▸ WORK TASK
Return only the stretch of the material below that begins with the line containing "(s.dev.scan.phase = .parking → s.dev.scanState = stStopping" and ends with the line containing "model's reading is log entry 96. -/", exactly; both of those lines belong to it.

▸ INPUT DATA

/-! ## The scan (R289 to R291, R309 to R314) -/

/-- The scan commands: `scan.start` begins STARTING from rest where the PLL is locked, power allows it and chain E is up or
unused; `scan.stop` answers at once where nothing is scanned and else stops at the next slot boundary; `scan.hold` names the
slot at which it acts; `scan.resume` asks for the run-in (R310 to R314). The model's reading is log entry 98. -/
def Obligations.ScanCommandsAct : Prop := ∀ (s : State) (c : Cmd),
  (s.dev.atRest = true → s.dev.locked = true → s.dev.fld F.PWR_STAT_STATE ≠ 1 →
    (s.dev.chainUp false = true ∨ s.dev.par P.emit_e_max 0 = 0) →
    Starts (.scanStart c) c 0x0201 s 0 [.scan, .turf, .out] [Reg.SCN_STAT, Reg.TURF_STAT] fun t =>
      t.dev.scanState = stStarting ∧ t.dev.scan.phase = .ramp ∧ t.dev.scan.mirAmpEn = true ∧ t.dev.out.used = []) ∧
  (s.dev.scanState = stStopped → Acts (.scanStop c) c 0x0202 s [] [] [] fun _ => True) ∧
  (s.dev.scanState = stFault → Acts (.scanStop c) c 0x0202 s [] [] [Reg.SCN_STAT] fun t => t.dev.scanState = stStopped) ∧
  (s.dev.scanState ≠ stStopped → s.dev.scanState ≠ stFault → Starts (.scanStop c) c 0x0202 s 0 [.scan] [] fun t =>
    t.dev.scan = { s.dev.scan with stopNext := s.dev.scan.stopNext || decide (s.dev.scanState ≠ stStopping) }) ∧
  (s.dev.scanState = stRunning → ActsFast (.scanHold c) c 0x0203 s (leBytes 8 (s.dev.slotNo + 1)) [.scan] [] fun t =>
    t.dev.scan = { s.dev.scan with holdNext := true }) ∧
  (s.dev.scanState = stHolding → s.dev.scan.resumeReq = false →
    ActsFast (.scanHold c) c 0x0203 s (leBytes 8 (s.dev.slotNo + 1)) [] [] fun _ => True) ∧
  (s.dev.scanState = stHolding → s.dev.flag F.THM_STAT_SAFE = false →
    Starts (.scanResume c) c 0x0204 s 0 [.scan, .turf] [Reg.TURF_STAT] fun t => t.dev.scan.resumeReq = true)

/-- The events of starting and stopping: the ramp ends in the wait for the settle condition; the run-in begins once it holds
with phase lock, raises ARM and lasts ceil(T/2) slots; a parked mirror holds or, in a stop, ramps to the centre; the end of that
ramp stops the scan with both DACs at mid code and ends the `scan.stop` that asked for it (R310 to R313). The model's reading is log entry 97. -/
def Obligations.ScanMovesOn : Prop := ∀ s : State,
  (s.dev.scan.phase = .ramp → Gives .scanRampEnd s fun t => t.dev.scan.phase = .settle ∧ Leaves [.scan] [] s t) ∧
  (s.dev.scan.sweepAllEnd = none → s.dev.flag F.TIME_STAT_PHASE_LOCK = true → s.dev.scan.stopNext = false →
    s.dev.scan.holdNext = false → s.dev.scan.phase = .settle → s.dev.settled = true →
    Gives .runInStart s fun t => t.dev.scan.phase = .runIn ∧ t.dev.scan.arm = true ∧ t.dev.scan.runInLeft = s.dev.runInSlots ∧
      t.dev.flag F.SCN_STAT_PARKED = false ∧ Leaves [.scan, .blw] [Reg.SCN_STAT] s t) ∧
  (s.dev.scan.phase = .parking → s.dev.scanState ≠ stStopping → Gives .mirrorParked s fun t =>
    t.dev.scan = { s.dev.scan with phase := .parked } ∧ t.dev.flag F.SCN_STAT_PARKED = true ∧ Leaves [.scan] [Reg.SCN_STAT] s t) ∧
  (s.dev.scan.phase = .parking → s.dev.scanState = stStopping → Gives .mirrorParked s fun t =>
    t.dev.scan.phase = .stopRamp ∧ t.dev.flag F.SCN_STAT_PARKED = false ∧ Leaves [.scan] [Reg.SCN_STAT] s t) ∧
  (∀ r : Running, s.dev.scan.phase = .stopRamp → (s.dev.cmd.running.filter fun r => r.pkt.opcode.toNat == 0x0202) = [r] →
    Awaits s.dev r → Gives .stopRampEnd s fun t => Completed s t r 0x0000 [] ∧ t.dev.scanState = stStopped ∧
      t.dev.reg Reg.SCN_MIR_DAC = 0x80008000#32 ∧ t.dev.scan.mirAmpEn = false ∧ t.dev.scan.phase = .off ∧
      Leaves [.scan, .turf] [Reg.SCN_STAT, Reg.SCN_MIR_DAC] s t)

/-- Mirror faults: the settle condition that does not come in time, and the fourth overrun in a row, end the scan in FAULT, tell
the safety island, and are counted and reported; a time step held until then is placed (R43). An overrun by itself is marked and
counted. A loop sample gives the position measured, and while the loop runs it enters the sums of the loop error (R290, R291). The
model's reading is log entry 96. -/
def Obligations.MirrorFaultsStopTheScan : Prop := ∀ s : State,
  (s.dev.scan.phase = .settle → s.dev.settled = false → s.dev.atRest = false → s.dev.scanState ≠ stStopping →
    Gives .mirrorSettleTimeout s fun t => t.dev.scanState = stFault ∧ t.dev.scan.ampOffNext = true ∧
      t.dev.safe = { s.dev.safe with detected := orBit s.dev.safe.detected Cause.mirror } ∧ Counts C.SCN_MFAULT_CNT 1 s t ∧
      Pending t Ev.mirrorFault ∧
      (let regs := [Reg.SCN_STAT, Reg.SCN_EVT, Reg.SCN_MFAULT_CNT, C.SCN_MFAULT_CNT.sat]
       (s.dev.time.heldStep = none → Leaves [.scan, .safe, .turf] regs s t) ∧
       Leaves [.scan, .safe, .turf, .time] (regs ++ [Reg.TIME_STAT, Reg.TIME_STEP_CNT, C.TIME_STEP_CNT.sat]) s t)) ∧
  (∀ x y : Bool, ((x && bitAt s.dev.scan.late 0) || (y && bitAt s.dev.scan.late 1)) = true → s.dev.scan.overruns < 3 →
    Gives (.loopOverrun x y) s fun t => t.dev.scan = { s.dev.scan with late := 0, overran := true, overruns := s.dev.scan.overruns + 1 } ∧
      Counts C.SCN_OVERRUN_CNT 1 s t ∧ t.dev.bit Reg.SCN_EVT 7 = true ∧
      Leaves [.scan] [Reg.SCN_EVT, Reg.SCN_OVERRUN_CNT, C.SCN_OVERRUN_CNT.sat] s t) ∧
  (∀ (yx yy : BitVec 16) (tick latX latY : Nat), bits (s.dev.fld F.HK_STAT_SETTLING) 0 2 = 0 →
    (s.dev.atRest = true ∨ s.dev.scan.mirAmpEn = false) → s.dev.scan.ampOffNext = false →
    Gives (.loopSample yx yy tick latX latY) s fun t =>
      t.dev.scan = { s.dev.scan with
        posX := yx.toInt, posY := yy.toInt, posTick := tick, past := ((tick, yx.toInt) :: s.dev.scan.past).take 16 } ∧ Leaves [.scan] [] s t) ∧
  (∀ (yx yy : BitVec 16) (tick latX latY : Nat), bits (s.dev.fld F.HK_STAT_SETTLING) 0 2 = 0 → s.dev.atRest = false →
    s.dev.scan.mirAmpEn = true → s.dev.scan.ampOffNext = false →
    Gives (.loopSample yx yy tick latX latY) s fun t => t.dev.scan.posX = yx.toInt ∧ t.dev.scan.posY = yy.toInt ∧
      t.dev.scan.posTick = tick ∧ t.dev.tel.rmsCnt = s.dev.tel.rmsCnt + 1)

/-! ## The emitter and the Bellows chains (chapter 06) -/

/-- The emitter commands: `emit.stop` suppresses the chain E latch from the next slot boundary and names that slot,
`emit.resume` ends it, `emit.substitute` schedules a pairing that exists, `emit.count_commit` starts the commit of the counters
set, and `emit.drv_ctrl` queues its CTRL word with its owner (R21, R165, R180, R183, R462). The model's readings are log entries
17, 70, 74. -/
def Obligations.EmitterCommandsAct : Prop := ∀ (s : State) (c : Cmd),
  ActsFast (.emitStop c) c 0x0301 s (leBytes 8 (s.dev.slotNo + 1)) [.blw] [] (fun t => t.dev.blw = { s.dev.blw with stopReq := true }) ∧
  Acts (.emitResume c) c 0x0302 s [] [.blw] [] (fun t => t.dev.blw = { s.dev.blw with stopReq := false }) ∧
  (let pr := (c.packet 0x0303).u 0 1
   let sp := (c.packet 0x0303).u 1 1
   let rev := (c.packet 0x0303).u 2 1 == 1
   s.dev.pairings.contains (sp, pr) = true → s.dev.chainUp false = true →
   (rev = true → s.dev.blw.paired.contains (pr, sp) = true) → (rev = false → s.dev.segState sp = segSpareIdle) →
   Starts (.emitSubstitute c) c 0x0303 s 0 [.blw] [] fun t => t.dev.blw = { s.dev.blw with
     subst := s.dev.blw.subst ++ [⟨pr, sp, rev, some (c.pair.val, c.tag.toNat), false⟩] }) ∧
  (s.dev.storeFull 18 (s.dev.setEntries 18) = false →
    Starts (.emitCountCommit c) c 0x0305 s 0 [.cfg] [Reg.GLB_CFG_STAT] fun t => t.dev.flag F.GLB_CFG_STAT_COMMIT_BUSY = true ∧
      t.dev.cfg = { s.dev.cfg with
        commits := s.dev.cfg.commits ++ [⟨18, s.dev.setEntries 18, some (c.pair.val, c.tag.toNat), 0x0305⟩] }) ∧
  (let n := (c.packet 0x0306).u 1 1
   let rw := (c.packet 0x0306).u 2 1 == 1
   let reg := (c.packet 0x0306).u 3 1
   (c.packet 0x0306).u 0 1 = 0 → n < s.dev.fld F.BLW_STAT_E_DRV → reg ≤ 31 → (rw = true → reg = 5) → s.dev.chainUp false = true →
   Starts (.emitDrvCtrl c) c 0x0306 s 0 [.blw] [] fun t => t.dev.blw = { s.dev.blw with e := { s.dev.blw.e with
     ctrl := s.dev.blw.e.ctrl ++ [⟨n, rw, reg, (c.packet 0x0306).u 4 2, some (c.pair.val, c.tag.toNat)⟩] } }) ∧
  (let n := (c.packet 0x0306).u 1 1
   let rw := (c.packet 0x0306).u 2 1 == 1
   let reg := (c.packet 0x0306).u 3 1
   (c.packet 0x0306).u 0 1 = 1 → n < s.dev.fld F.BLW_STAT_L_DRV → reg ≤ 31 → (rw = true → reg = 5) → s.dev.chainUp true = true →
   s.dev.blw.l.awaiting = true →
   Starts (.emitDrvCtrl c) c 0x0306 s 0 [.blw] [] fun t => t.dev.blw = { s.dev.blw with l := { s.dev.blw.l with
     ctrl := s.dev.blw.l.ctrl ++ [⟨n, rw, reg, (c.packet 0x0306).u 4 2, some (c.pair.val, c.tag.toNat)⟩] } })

▸ EXERCISE SOLUTION
  (s.dev.scan.phase = .parking → s.dev.scanState = stStopping → Gives .mirrorParked s fun t =>
    t.dev.scan.phase = .stopRamp ∧ t.dev.flag F.SCN_STAT_PARKED = false ∧ Leaves [.scan] [Reg.SCN_STAT] s t) ∧
  (∀ r : Running, s.dev.scan.phase = .stopRamp → (s.dev.cmd.running.filter fun r => r.pkt.opcode.toNat == 0x0202) = [r] →
    Awaits s.dev r → Gives .stopRampEnd s fun t => Completed s t r 0x0000 [] ∧ t.dev.scanState = stStopped ∧
      t.dev.reg Reg.SCN_MIR_DAC = 0x80008000#32 ∧ t.dev.scan.mirAmpEn = false ∧ t.dev.scan.phase = .off ∧
      Leaves [.scan, .turf] [Reg.SCN_STAT, Reg.SCN_MIR_DAC] s t)

/-- Mirror faults: the settle condition that does not come in time, and the fourth overrun in a row, end the scan in FAULT, tell
the safety island, and are counted and reported; a time step held until then is placed (R43). An overrun by itself is marked and
counted. A loop sample gives the position measured, and while the loop runs it enters the sums of the loop error (R290, R291). The
model's reading is log entry 96. -/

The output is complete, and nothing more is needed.